• _WHAT THE TASK ASKS_
For the listing below, output exactly the lines from the line with "line in X. -/" up to and including the line with "def writeOff (s", and no other lines.

• _DATASET CONTENT_
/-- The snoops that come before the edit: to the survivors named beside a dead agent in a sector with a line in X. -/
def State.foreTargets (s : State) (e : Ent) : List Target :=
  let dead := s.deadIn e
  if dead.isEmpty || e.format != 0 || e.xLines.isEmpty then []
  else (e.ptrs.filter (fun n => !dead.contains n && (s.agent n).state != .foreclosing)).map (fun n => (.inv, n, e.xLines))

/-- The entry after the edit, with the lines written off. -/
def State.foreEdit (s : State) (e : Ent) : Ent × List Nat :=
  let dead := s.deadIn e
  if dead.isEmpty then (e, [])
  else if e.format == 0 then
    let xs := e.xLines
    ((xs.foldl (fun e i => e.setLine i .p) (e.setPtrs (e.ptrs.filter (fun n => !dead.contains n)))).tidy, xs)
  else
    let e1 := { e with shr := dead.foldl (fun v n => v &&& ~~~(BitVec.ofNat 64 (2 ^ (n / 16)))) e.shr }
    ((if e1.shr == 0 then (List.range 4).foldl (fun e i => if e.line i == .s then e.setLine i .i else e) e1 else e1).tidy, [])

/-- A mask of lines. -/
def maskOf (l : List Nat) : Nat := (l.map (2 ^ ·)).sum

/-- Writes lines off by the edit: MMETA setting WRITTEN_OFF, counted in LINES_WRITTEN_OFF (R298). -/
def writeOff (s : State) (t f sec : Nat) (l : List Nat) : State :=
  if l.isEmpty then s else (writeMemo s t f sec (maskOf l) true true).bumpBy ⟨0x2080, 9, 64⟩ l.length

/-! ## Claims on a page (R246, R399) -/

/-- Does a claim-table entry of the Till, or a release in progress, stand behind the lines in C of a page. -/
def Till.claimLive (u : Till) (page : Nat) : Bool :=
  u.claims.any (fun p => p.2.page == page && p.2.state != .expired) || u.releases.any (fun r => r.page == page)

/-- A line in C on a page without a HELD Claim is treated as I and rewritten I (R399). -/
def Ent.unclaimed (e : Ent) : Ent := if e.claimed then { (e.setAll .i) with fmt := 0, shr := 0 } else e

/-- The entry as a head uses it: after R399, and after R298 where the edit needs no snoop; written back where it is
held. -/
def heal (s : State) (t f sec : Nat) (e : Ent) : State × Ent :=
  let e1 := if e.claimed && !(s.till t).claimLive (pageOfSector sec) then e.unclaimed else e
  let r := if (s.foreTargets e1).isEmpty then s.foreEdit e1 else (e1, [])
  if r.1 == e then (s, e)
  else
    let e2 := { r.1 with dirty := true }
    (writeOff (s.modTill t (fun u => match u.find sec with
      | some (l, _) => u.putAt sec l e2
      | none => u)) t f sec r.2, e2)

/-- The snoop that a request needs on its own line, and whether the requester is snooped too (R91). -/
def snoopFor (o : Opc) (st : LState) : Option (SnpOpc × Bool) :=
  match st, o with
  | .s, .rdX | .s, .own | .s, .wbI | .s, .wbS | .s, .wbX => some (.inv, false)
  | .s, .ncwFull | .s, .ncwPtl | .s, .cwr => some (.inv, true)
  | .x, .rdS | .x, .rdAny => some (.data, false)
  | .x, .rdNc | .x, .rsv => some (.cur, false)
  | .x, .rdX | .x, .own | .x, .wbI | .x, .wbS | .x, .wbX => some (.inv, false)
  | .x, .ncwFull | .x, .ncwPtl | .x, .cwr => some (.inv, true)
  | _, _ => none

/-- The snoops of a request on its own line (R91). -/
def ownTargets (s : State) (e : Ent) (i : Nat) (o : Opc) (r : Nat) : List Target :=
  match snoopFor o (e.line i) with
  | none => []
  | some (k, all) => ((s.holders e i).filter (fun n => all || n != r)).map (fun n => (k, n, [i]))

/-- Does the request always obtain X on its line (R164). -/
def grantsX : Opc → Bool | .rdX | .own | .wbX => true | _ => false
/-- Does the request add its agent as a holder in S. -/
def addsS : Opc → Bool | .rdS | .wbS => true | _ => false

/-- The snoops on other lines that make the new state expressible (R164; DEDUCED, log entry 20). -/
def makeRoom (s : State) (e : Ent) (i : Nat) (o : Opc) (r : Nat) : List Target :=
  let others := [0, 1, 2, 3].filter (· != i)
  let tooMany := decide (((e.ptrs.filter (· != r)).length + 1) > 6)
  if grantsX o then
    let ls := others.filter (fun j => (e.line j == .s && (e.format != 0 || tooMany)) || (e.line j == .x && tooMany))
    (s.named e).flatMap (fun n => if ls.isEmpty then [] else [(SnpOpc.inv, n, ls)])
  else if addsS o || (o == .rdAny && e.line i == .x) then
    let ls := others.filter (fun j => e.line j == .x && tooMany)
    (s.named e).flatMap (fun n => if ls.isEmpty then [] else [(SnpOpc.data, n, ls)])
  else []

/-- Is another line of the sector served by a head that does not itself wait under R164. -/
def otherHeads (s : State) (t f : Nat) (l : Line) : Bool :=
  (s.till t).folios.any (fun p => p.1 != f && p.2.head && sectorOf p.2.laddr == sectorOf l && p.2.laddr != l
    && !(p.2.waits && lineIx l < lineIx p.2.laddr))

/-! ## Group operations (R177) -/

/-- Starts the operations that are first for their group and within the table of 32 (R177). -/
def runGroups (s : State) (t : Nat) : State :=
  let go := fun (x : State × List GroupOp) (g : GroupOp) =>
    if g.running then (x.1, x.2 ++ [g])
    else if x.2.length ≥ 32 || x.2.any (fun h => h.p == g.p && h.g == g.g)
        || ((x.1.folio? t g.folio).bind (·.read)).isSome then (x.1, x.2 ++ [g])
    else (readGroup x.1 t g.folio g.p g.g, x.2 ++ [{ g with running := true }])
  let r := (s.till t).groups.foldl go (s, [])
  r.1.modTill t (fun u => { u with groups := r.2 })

==

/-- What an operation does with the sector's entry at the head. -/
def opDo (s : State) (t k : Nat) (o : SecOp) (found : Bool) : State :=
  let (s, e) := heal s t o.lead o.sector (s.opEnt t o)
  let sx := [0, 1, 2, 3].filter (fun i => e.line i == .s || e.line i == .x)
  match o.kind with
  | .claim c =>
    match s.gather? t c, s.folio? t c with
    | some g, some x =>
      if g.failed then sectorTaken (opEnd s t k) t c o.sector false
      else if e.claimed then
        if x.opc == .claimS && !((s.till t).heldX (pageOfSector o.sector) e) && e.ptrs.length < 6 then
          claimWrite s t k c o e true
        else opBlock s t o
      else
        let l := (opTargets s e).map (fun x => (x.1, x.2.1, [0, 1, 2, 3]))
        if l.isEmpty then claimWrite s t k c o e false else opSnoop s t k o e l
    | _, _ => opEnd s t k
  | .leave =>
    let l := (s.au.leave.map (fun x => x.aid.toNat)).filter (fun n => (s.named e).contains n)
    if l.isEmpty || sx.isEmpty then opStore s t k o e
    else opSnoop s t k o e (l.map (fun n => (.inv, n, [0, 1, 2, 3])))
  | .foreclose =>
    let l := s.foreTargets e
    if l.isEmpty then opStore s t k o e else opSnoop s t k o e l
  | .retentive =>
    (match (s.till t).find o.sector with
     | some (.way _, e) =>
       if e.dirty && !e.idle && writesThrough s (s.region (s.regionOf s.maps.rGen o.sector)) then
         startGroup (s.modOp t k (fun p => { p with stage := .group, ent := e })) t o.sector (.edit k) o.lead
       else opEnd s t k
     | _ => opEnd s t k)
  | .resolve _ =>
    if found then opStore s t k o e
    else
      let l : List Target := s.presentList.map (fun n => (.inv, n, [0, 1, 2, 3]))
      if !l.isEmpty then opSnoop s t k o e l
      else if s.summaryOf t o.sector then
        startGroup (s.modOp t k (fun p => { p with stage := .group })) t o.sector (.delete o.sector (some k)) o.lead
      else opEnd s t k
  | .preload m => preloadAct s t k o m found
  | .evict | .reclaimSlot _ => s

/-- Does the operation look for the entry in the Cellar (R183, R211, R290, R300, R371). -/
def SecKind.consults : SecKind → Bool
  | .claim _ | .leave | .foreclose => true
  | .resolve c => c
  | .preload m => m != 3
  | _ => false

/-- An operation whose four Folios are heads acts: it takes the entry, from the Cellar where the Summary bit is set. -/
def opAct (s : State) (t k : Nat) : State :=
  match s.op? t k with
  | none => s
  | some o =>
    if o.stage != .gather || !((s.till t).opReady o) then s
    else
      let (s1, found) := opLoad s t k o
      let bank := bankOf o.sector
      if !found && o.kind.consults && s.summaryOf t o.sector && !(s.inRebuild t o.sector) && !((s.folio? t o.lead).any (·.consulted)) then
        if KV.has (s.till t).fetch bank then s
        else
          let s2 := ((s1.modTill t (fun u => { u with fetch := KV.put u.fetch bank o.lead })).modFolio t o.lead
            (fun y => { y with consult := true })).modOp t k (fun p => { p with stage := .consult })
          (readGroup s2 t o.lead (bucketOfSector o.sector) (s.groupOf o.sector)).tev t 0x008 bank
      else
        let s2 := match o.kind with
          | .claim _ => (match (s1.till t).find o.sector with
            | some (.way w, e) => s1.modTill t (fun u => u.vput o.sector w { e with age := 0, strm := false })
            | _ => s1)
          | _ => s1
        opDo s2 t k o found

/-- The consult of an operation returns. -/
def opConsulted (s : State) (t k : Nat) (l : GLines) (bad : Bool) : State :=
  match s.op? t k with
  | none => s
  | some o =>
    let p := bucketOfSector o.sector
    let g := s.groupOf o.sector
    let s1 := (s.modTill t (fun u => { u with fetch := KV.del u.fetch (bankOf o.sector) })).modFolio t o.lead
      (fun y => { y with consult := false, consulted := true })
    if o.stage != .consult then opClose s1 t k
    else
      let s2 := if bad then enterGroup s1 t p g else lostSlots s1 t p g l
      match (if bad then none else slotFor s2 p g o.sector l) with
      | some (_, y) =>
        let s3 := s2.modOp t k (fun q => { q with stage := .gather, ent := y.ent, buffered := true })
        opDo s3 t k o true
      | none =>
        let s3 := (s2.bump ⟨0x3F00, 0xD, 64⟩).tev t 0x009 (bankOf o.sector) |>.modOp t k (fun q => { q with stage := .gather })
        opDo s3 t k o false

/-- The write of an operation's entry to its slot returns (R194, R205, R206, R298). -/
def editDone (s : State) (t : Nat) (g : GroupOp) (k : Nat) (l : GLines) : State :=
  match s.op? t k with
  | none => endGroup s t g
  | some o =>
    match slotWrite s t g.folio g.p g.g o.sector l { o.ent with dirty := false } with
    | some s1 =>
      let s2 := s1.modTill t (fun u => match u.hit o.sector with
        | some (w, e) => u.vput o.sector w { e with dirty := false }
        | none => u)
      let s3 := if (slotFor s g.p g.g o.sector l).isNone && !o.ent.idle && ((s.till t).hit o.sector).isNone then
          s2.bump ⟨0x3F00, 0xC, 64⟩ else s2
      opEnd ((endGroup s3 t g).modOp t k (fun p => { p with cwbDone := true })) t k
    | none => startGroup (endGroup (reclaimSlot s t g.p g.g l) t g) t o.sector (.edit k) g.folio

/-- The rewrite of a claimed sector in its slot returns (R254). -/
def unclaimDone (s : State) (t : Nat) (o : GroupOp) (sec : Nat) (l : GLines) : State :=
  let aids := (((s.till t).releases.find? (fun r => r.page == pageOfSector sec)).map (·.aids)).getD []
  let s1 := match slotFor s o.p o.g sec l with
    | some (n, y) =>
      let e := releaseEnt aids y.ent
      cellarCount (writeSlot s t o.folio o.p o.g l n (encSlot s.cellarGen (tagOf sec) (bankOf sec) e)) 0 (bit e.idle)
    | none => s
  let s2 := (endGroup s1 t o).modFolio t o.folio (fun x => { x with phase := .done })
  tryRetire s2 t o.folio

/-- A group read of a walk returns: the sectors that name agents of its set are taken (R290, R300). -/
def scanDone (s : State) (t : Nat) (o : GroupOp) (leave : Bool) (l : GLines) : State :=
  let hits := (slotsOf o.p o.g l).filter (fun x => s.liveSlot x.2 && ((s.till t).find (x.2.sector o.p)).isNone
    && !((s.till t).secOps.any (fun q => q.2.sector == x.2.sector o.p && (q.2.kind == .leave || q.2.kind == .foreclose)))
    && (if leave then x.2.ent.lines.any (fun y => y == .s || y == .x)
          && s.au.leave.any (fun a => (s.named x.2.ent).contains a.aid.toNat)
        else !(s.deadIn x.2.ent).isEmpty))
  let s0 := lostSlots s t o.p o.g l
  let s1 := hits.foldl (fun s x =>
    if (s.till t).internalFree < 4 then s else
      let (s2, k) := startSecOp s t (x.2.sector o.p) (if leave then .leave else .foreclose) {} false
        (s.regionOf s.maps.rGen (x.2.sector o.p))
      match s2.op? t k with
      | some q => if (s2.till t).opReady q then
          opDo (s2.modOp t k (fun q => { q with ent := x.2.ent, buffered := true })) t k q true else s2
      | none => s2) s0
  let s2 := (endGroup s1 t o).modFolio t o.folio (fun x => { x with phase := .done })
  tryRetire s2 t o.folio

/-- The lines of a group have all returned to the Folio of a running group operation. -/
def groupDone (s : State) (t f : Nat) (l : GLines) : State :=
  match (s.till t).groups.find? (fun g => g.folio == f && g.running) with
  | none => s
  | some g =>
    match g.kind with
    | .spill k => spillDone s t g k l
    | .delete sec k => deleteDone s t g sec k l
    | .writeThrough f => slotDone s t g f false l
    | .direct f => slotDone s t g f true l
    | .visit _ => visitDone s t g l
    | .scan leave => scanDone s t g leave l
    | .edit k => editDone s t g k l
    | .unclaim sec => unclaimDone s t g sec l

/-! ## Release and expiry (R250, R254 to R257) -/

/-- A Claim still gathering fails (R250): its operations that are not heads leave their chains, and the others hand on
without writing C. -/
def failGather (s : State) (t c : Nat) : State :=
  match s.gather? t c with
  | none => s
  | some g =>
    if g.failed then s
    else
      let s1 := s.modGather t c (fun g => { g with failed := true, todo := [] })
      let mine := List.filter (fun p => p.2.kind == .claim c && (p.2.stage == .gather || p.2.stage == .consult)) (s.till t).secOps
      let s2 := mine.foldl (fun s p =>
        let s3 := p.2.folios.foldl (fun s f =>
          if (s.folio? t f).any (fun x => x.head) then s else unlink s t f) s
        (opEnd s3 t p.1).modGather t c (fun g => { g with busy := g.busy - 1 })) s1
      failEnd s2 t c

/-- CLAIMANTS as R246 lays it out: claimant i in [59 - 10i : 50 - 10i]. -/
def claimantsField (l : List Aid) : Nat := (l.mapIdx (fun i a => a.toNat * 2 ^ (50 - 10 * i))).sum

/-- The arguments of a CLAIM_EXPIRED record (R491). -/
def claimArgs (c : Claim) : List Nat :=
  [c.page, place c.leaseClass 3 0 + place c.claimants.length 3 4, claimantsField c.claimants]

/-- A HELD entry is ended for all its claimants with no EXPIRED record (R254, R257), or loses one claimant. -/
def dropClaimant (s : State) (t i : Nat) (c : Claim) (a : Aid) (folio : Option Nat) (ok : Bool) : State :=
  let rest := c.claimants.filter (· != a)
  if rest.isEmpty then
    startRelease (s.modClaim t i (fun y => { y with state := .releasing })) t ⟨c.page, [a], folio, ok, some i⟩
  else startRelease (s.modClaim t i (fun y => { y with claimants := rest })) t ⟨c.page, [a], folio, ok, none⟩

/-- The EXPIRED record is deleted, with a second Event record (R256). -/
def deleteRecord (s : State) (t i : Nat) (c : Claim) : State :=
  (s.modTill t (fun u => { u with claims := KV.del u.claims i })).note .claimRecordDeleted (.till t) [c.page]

* * *

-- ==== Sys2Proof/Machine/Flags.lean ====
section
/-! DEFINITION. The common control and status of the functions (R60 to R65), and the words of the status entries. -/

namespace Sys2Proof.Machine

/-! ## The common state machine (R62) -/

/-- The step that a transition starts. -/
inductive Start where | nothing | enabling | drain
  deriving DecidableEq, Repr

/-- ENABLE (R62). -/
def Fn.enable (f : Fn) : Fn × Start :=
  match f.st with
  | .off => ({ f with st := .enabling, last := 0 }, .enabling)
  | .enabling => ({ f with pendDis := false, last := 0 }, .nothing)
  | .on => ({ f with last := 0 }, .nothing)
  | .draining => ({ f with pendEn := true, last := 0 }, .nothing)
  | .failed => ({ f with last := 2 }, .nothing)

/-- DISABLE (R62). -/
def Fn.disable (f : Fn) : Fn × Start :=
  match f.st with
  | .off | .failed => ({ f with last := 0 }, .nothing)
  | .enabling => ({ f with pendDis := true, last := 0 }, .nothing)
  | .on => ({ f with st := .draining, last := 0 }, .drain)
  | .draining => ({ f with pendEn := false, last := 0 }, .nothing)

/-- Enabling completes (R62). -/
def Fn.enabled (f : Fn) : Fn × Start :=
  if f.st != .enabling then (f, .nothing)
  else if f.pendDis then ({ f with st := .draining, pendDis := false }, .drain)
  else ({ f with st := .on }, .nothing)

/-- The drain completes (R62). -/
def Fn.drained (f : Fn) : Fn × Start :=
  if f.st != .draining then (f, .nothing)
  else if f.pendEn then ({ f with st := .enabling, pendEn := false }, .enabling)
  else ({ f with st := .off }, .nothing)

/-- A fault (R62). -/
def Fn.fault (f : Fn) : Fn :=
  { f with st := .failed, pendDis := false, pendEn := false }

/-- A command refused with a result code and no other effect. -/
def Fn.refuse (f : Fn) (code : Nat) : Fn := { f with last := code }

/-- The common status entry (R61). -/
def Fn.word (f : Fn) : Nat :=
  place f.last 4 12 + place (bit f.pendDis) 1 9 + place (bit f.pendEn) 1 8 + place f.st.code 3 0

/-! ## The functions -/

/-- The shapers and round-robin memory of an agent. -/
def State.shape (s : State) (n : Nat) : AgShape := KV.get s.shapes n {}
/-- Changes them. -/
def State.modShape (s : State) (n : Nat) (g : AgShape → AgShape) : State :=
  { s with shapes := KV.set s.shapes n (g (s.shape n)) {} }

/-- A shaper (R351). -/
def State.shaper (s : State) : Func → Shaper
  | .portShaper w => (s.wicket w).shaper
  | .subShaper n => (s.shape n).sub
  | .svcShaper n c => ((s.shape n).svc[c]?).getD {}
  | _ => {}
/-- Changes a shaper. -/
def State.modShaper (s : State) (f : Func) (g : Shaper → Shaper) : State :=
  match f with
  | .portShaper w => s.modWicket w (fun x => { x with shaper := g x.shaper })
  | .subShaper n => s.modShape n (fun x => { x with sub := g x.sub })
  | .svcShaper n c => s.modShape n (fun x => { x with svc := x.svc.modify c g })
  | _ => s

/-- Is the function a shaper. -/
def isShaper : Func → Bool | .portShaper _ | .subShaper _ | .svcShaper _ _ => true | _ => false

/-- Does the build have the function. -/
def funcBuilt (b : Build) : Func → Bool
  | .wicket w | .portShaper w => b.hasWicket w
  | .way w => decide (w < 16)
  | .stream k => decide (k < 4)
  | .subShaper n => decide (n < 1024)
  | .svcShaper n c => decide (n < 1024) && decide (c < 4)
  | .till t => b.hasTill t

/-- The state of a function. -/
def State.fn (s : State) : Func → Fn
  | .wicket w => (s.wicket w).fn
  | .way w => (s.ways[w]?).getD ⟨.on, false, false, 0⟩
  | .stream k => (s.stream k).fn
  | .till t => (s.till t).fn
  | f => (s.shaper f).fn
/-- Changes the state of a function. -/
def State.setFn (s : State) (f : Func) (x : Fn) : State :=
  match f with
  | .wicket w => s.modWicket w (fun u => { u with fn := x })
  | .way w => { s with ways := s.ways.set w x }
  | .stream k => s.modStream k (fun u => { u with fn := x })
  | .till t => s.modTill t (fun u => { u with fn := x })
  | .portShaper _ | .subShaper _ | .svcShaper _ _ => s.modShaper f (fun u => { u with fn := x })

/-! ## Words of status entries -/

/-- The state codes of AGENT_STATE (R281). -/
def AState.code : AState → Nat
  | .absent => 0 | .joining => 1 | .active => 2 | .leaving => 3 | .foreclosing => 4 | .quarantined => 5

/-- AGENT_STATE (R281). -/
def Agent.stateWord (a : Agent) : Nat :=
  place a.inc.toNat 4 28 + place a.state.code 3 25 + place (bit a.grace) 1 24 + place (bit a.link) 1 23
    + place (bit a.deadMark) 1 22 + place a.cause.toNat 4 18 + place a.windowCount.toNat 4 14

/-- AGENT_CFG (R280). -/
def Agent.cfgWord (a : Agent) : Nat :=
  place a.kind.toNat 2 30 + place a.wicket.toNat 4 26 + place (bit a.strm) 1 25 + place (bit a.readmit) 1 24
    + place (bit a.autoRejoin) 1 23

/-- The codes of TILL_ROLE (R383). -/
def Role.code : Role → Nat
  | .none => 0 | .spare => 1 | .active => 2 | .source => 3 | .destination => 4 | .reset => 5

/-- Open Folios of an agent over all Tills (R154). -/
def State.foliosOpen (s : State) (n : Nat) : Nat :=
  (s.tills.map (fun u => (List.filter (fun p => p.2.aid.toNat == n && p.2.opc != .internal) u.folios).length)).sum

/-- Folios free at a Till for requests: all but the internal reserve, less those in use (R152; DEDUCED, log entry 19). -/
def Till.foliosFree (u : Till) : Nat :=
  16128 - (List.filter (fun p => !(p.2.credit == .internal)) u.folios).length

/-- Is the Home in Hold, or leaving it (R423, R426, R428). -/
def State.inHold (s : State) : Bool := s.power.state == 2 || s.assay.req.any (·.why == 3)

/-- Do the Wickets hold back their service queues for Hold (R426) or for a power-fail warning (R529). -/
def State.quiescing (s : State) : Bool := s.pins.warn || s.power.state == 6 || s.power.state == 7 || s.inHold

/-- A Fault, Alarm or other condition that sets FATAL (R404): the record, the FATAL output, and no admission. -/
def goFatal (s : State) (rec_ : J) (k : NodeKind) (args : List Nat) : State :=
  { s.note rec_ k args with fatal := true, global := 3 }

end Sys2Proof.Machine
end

• _WRITTEN REPLY_
/-- The snoops that come before the edit: to the survivors named beside a dead agent in a sector with a line in X. -/
def State.foreTargets (s : State) (e : Ent) : List Target :=
  let dead := s.deadIn e
  if dead.isEmpty || e.format != 0 || e.xLines.isEmpty then []
  else (e.ptrs.filter (fun n => !dead.contains n && (s.agent n).state != .foreclosing)).map (fun n => (.inv, n, e.xLines))

/-- The entry after the edit, with the lines written off. -/
def State.foreEdit (s : State) (e : Ent) : Ent × List Nat :=
  let dead := s.deadIn e
  if dead.isEmpty then (e, [])
  else if e.format == 0 then
    let xs := e.xLines
    ((xs.foldl (fun e i => e.setLine i .p) (e.setPtrs (e.ptrs.filter (fun n => !dead.contains n)))).tidy, xs)
  else
    let e1 := { e with shr := dead.foldl (fun v n => v &&& ~~~(BitVec.ofNat 64 (2 ^ (n / 16)))) e.shr }
    ((if e1.shr == 0 then (List.range 4).foldl (fun e i => if e.line i == .s then e.setLine i .i else e) e1 else e1).tidy, [])

/-- A mask of lines. -/
def maskOf (l : List Nat) : Nat := (l.map (2 ^ ·)).sum

/-- Writes lines off by the edit: MMETA setting WRITTEN_OFF, counted in LINES_WRITTEN_OFF (R298). -/
def writeOff (s : State) (t f sec : Nat) (l : List Nat) : State :=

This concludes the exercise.